Вера, расставшись с Райским, еще подождала, чутко
вслушиваясь, не следует ли он за ней, и вдруг бросилась в кусты,
раздвигая ветви зонтиком и скользя как тень по знакомой ей
тропинке.
Она пробралась к развалившейся и полусгнившей беседке в лесу,
который когда-то составлял часть сада. Крыльцо отделилось от
нее, ступени рассохлись, пол в ней осел, и некоторые доски
провалились, а другие шевелились под ногами. Оставался только
покривившийся набок стол, да две скамьи, когда-то зеленые, и
уцелела еще крыша, заросшая мхом.
В беседке сидел Марк. На столе лежало ружье и кожаная сумка.
Он подал Вере руку и почти втащил ее в беседку по сломанным
ступеням.
— Что так поздно?
— Брат задержал, — сказала она, поглядев на часы. — Впрочем, я
только четверть часа опоздала. Ну, что вы: ничего не случилось
нового?
— А что должно случиться? — спросил он, — разве вы ждали?
— Не посадили ли на гауптвахту опять или в полицию?
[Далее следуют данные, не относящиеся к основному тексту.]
/-! ## setQueue -/
@[simp] theorem Mod.setQueue_part (q : QRef) (c : Queue) : (m.setQueue q c).part = m.part := by cases q <;> rfl
@[simp] theorem Mod.setQueue_regs (q : QRef) (c : Queue) : (m.setQueue q c).regs = m.regs := by cases q <;> rfl
@[simp] theorem Mod.setQueue_cores (q : QRef) (c : Queue) : (m.setQueue q c).cores = m.cores := by cases q <;> rfl
@[simp] theorem Mod.setQueue_clusters (q : QRef) (c : Queue) : (m.setQueue q c).clusters = m.clusters := by cases q <;> rfl
@[simp] theorem Mod.setQueue_posts (q : QRef) (c : Queue) : (m.setQueue q c).posts = m.posts := by cases q <;> rfl
@[simp] theorem Mod.setQueue_dram (q : QRef) (c : Queue) : (m.setQueue q c).dram = m.dram := by cases q <;> rfl
@[simp] theorem Mod.setQueue_poison (q : QRef) (c : Queue) : (m.setQueue q c).poison = m.poison := by cases q <;> rfl
@[simp] theorem Mod.setQueue_regions (q : QRef) (c : Queue) : (m.setQueue q c).regions = m.regions := by cases q <;> rfl
@[simp] theorem Mod.setQueue_moorings (q : QRef) (c : Queue) : (m.setQueue q c).moorings = m.moorings := by cases q <;> rfl
@[simp] theorem Mod.setQueue_controllers (q : QRef) (c : Queue) : (m.setQueue q c).controllers = m.controllers := by cases q <;> rfl
@[simp] theorem Mod.setQueue_hdm (q : QRef) (c : Queue) : (m.setQueue q c).hdm = m.hdm := by cases q <;> rfl
@[simp] theorem Mod.setQueue_caches (q : QRef) (c : Queue) : (m.setQueue q c).caches = m.caches := by cases q <;> rfl
@[simp] theorem Mod.setQueue_evictions (q : QRef) (c : Queue) : (m.setQueue q c).evictions = m.evictions := by cases q <;> rfl
@[simp] theorem Mod.setQueue_slices (q : QRef) (c : Queue) : (m.setQueue q c).slices = m.slices := by cases q <;> rfl
@[simp] theorem Mod.setQueue_pdCores (q : QRef) (c : Queue) : (m.setQueue q c).pdCores = m.pdCores := by cases q <;> rfl
@[simp] theorem Mod.setQueue_sectors (q : QRef) (c : Queue) : (m.setQueue q c).sectors = m.sectors := by cases q <;> rfl
@[simp] theorem Mod.setQueue_fns (q : QRef) (c : Queue) : (m.setQueue q c).fns = m.fns := by cases q <;> rfl
@[simp] theorem Mod.setQueue_mqPath (q : QRef) (c : Queue) : (m.setQueue q c).mqPath = m.mqPath := by cases q <;> rfl
@[simp] theorem Mod.setQueue_mqSector (q : QRef) (c : Queue) : (m.setQueue q c).mqSector = m.mqSector := by cases q <;> rfl
@[simp] theorem Mod.setQueue_mqTurn (q : QRef) (c : Queue) : (m.setQueue q c).mqTurn = m.mqTurn := by cases q <;> rfl
@[simp] theorem Mod.setQueue_ports (q : QRef) (c : Queue) : (m.setQueue q c).ports = m.ports := by cases q <;> rfl
@[simp] theorem Mod.setQueue_eds (q : QRef) (c : Queue) : (m.setQueue q c).eds = m.eds := by cases q <;> rfl
@[simp] theorem Mod.setQueue_engines (q : QRef) (c : Queue) : (m.setQueue q c).engines = m.engines := by cases q <;> rfl
@[simp] theorem Mod.setQueue_groupRoute (q : QRef) (c : Queue) : (m.setQueue q c).groupRoute = m.groupRoute := by cases q <;> rfl
@[simp] theorem Mod.setQueue_memberRoute (q : QRef) (c : Queue) : (m.setQueue q c).memberRoute = m.memberRoute := by cases q <;> rfl
@[simp] theorem Mod.setQueue_inbox (q : QRef) (c : Queue) : (m.setQueue q c).inbox = m.inbox := by cases q <;> rfl
@[simp] theorem Mod.setQueue_routeWait (q : QRef) (c : Queue) : (m.setQueue q c).routeWait = m.routeWait := by cases q <;> rfl
@[simp] theorem Mod.setQueue_arrived (q : QRef) (c : Queue) : (m.setQueue q c).arrived = m.arrived := by cases q <;> rfl
@[simp] theorem Mod.setQueue_txFlows (q : QRef) (c : Queue) : (m.setQueue q c).txFlows = m.txFlows := by cases q <;> rfl
@[simp] theorem Mod.setQueue_rxFlows (q : QRef) (c : Queue) : (m.setQueue q c).rxFlows = m.rxFlows := by cases q <;> rfl
@[simp] theorem Mod.setQueue_holdoff (q : QRef) (c : Queue) : (m.setQueue q c).holdoff = m.holdoff := by cases q <;> rfl
@[simp] theorem Mod.setQueue_tender (q : QRef) (c : Queue) : (m.setQueue q c).tender = m.tender := by cases q <;> rfl
@[simp] theorem Mod.setQueue_injections (q : QRef) (c : Queue) : (m.setQueue q c).injections = m.injections := by cases q <;> rfl
@[simp] theorem Mod.setQueue_dieGens (q : QRef) (c : Queue) : (m.setQueue q c).dieGens = m.dieGens := by cases q <;> rfl
@[simp] theorem Mod.setQueue_remotes (q : QRef) (c : Queue) : (m.setQueue q c).remotes = m.remotes := by cases q <;> rfl
@[simp] theorem Mod.setQueue_nextCmd (q : QRef) (c : Queue) : (m.setQueue q c).nextCmd = m.nextCmd := by cases q <;> rfl
@[simp] theorem Mod.setQueue_txns (q : QRef) (c : Queue) : (m.setQueue q c).txns = m.txns := by cases q <;> rfl
@[simp] theorem Mod.setQueue_tagWait (q : QRef) (c : Queue) : (m.setQueue q c).tagWait = m.tagWait := by cases q <;> rfl
@[simp] theorem Mod.setQueue_aia (q : QRef) (c : Queue) : (m.setQueue q c).aia = m.aia := by cases q <;> rfl
@[simp] theorem Mod.setQueue_zeros (q : QRef) (c : Queue) : (m.setQueue q c).zeros = m.zeros := by cases q <;> rfl
@[simp] theorem Mod.setQueue_buckets (q : QRef) (c : Queue) : (m.setQueue q c).buckets = m.buckets := by cases q <;> rfl
@[simp] theorem Mod.setQueue_ctlHot (q : QRef) (c : Queue) : (m.setQueue q c).ctlHot = m.ctlHot := by cases q <;> rfl
@[simp] theorem Mod.setQueue_rtrHot (q : QRef) (c : Queue) : (m.setQueue q c).rtrHot = m.rtrHot := by cases q <;> rfl
@[simp] theorem Mod.setQueue_cohError (q : QRef) (c : Queue) : (m.setQueue q c).cohError = m.cohError := by cases q <;> rfl
@[simp] theorem Mod.setQueue_bursts (q : QRef) (c : Queue) : (m.setQueue q c).bursts = m.bursts := by cases q <;> rfl
@[simp] theorem Mod.setQueue_keeperQueue (q : QRef) (c : Queue) : (m.setQueue q c).keeperQueue = m.keeperQueue := by cases q <;> rfl
@[simp] theorem Mod.setQueue_keeperTurn (q : QRef) (c : Queue) : (m.setQueue q c).keeperTurn = m.keeperTurn := by cases q <;> rfl
@[simp] theorem Mod.setQueue_keySlots (q : QRef) (c : Queue) : (m.setQueue q c).keySlots = m.keySlots := by cases q <;> rfl
@[simp] theorem Mod.setQueue_models (q : QRef) (c : Queue) : (m.setQueue q c).models = m.models := by cases q <;> rfl
@[simp] theorem Mod.setQueue_sessions (q : QRef) (c : Queue) : (m.setQueue q c).sessions = m.sessions := by cases q <;> rfl
@[simp] theorem Mod.setQueue_scrubLast (q : QRef) (c : Queue) : (m.setQueue q c).scrubLast = m.scrubLast := by cases q <;> rfl
@[simp] theorem Mod.setQueue_fills (q : QRef) (c : Queue) : (m.setQueue q c).fills = m.fills := by cases q <;> rfl
@[simp] theorem Mod.setQueue_unlocked (q : QRef) (c : Queue) : (m.setQueue q c).unlocked = m.unlocked := by cases q <;> rfl
@[simp] theorem Mod.setQueue_bootImage (q : QRef) (c : Queue) : (m.setQueue q c).bootImage = m.bootImage := by cases q <;> rfl
@[simp] theorem Mod.setQueue_rootIndex (q : QRef) (c : Queue) : (m.setQueue q c).rootIndex = m.rootIndex := by cases q <;> rfl
@[simp] theorem Mod.setQueue_starts (q : QRef) (c : Queue) : (m.setQueue q c).starts = m.starts := by cases q <;> rfl
@[simp] theorem Mod.setQueue_svnFused (q : QRef) (c : Queue) : (m.setQueue q c).svnFused = m.svnFused := by cases q <;> rfl
@[simp] theorem Mod.setQueue_svnRunning (q : QRef) (c : Queue) : (m.setQueue q c).svnRunning = m.svnRunning := by cases q <;> rfl
@[simp] theorem Mod.setQueue_measurements (q : QRef) (c : Queue) : (m.setQueue q c).measurements = m.measurements := by cases q <;> rfl
@[simp] theorem Mod.setQueue_dies (q : QRef) (c : Queue) : (m.setQueue q c).dies = m.dies := by cases q <;> rfl
@[simp] theorem Mod.setQueue_harbourUp (q : QRef) (c : Queue) : (m.setQueue q c).harbourUp = m.harbourUp := by cases q <;> rfl
@[simp] theorem Mod.setQueue_computeUp (q : QRef) (c : Queue) : (m.setQueue q c).computeUp = m.computeUp := by cases q <;> rfl
@[simp] theorem Mod.setQueue_edgeLost (q : QRef) (c : Queue) : (m.setQueue q c).edgeLost = m.edgeLost := by cases q <;> rfl
@[simp] theorem Mod.setQueue_fw (q : QRef) (c : Queue) : (m.setQueue q c).fw = m.fw := by cases q <;> rfl
@[simp] theorem Mod.setQueue_power (q : QRef) (c : Queue) : (m.setQueue q c).power = m.power := by cases q <;> rfl
@[simp] theorem Mod.setQueue_boot (q : QRef) (c : Queue) : (m.setQueue q c).boot = m.boot := by cases q <;> rfl
@[simp] theorem Mod.setQueue_patrol (q : QRef) (c : Queue) : (m.setQueue q c).patrol = m.patrol := by cases q <;> rfl
@[simp] theorem Mod.setQueue_lanes (q : QRef) (c : Queue) : (m.setQueue q c).lanes = m.lanes := by cases q <;> rfl
@[simp] theorem Mod.setQueue_levels (q : QRef) (c : Queue) : (m.setQueue q c).levels = m.levels := by cases q <;> rfl
@[simp] theorem Mod.setQueue_notices (q : QRef) (c : Queue) : (m.setQueue q c).notices = m.notices := by cases q <;> rfl
@[simp] theorem Mod.setQueue_incoming (q : QRef) (c : Queue) : (m.setQueue q c).incoming = m.incoming := by cases q <;> rfl
@[simp] theorem Mod.setQueue_nextIncoming (q : QRef) (c : Queue) : (m.setQueue q c).nextIncoming = m.nextIncoming := by cases q <;> rfl
@[simp] theorem Mod.setQueue_tap (q : QRef) (c : Queue) : (m.setQueue q c).tap = m.tap := by cases q <;> rfl
@[simp] theorem Mod.setQueue_guest (q : QRef) (c : Queue) : (m.setQueue q c).guest = m.guest := by cases q <;> rfl
@[simp] theorem Mod.setQueue_pcie (q : QRef) (c : Queue) : (m.setQueue q c).pcie = m.pcie := by cases q <;> rfl
@[simp] theorem Mod.setQueue_iotlb (q : QRef) (c : Queue) : (m.setQueue q c).iotlb = m.iotlb := by cases q <;> rfl
@[simp] theorem Mod.setQueue_adapterWait (q : QRef) (c : Queue) : (m.setQueue q c).adapterWait = m.adapterWait := by cases q <;> rfl
@[simp] theorem Mod.setQueue_upstream (q : QRef) (c : Queue) : (m.setQueue q c).upstream = m.upstream := by cases q <;> rfl
@[simp] theorem Mod.setQueue_linkLevels (q : QRef) (c : Queue) : (m.setQueue q c).linkLevels = m.linkLevels := by cases q <;> rfl
@[simp] theorem Mod.setQueue_beacon (q : QRef) (c : Queue) : (m.setQueue q c).beacon = m.beacon := by cases q <;> rfl
@[simp] theorem Mod.setQueue_sets (q : QRef) (c : Queue) : (m.setQueue q c).sets = m.sets := by cases q <;> rfl
@[simp] theorem Mod.setQueue_errs (q : QRef) (c : Queue) : (m.setQueue q c).errs = m.errs := by cases q <;> rfl
@[simp] theorem Mod.setQueue_events (q : QRef) (c : Queue) : (m.setQueue q c).events = m.events := by cases q <;> rfl
@[simp] theorem Mod.setQueue_nextSeq (q : QRef) (c : Queue) : (m.setQueue q c).nextSeq = m.nextSeq := by cases q <;> rfl
@[simp] theorem Mod.setQueue_overwritten (q : QRef) (c : Queue) : (m.setQueue q c).overwritten = m.overwritten := by cases q <;> rfl
@[simp] theorem Mod.setQueue_keyEpochs (q : QRef) (c : Queue) : (m.setQueue q c).keyEpochs = m.keyEpochs := by cases q <;> rfl
@[simp] theorem Mod.setQueue_reports (q : QRef) (c : Queue) : (m.setQueue q c).reports = m.reports := by cases q <;> rfl
@[simp] theorem Mod.setQueue_out (q : QRef) (c : Queue) : (m.setQueue q c).out = m.out := by cases q <;> rfl
@[simp] theorem Mod.setQueue_free (q : QRef) (c : Queue) : (m.setQueue q c).free = m.free := by cases q <;> rfl
@[simp] theorem Mod.setQueue_core_at (q : QRef) (c : Queue) (n : Nat) : (m.setQueue q c).core n = m.core n := by cases q <;> rfl
@[simp] theorem Mod.setQueue_cluster_at (q : QRef) (c : Queue) (n : Nat) : (m.setQueue q c).cluster n = m.cluster n := by cases q <;> rfl
@[simp] theorem Mod.setQueue_queue_at (q : QRef) (c : Queue) (p : QRef) : (m.setQueue q c).queue p = if p = q then c else m.queue p := by
  cases q <;> cases p <;> simp [Mod.setQueue, Mod.queue, Fin.ext_iff]
@[simp] theorem Mod.setQueue_set_at (q : QRef) (c : Queue) (n : Nat) : Mod.set (m.setQueue q c) n = Mod.set m n := by cases q <;> rfl
@[simp] theorem Mod.setQueue_region_at (q : QRef) (c : Queue) (n : Nat) : (m.setQueue q c).region n = m.region n := by cases q <;> rfl
@[simp] theorem Mod.setQueue_mooring_at (q : QRef) (c : Queue) (n : Nat) : (m.setQueue q c).mooring n = m.mooring n := by cases q <;> rfl
@[simp] theorem Mod.setQueue_ctl_at (q : QRef) (c : Queue) (n : Nat) : (m.setQueue q c).ctl n = m.ctl n := by cases q <;> rfl
@[simp] theorem Mod.setQueue_err_at (q : QRef) (c : Queue) (n : Nat) : (m.setQueue q c).err n = m.err n := by cases q <;> rfl
@[simp] theorem Mod.setQueue_slice_at (q : QRef) (c : Queue) (n : Nat) : (m.setQueue q c).slice n = m.slice n := by cases q <;> rfl
@[simp] theorem Mod.setQueue_pdCore_at (q : QRef) (c : Queue) (n : Nat) : (m.setQueue q c).pdCore n = m.pdCore n := by cases q <;> rfl
@[simp] theorem Mod.setQueue_reg_at (q : QRef) (c : Queue) (k l : Nat) (e : Word) : (m.setQueue q c).reg k l e = m.reg k l e := by cases q <;> rfl
@[simp] theorem Mod.setQueue_sector_at (q : QRef) (c : Queue) (n : Nat) : (m.setQueue q c).sector n = m.sector n := by cases q <;> rfl
@[simp] theorem Mod.setQueue_fn_at (q : QRef) (c : Queue) (k l : Nat) : (m.setQueue q c).fn k l = m.fn k l := by cases q <;> rfl
@[simp] theorem Mod.setQueue_port_at (q : QRef) (c : Queue) (n : Nat) : (m.setQueue q c).port n = m.port n := by cases q <;> rfl
@[simp] theorem Mod.setQueue_engine_at (q : QRef) (c : Queue) (n : Nat) : (m.setQueue q c).engine n = m.engine n := by cases q <;> rfl
@[simp] theorem Mod.setQueue_die_at (q : QRef) (c : Queue) (n : Nat) : (m.setQueue q c).die n = m.die n := by cases q <;> rfl
@[simp] theorem Mod.setQueue_pciePort_at (q : QRef) (c : Queue) (n : Nat) : (m.setQueue q c).pciePort n = m.pciePort n := by cases q <;> rfl
@[simp] theorem Mod.setQueue_bt_at (q : QRef) (c : Queue)  : (m.setQueue q c).bt = m.bt := by cases q <;> rfl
Я каждый
день жду...
— Нет: я теперь стал осторожнее, после того как Райский
порисовался и свеликодушничал: взял на себя историю о книгах...
— Вот этого я не люблю в вас, Марк...
— Чего «этого»?
— Какой-то сухости, даже злости ко всему, кроме себя. Брат не
рисовался совсем: он даже не сказал мне. Вы не хотите оценить
доброй услуги...
— Я ценю по-своему...
— Как волк оценил услугу журавля. Ну что бы сказать ему
«спасибо» от души, просто, как он просто
сделал? Прямой вы волк! — заключила она, замахнувшись ласково
зонтиком на него. — Всё отрицать, порицать, коситься на всех...
Гордость это или...
— Или что?
— Тоже рисовка, позированье, новый образ воспитания «грядущей
силы»...
— Ах вы, насмешница! — сказал он, садясь подле нее, — вы еще
молоды, не пожили, не успели отравиться всеми прелестями доброго
старого времени. Когда я научу вас человеческой правде?
— А когда я отучу вас от волчьей лжи?
— За словом в карман не ходите: умница! С вами не скучно. Если б
еще к этому...
Он почесал задумчиво голову.
— В полицию посадили! — договорила она. — Кажется, только этого
недостает для вашего счастья!
— Не будь вас, давно бы куда-нибудь упекли. Вы мешаете...
— Вам скучно жить мирно: бури хочется! А обещали мне и другую
жизнь, и чего-чего не обещали! Я была так счастлива, что даже
дома заметили экстаз. А вы опять за свое!
Он взял ее за руку.
— Хорошенькая рука, — сказал он, целуя несколько раз и потянулся
поцеловать ее в щеку, но она отодвинулась.
— Опять нет! Скоро ли это воздержание кончится? Вы, должно быть,
боитесь Успенского поста? Или бережете ласки для...
— Не люблю я, когда вы так шутите! — отдернув руку, сказала она.
— Вы это знаете.
— Тон нехорош?
— Да, неприятный. Прежде отучитесь от него и вообще от этих
волчьих манер: это и будет первый шаг к человеческой правде!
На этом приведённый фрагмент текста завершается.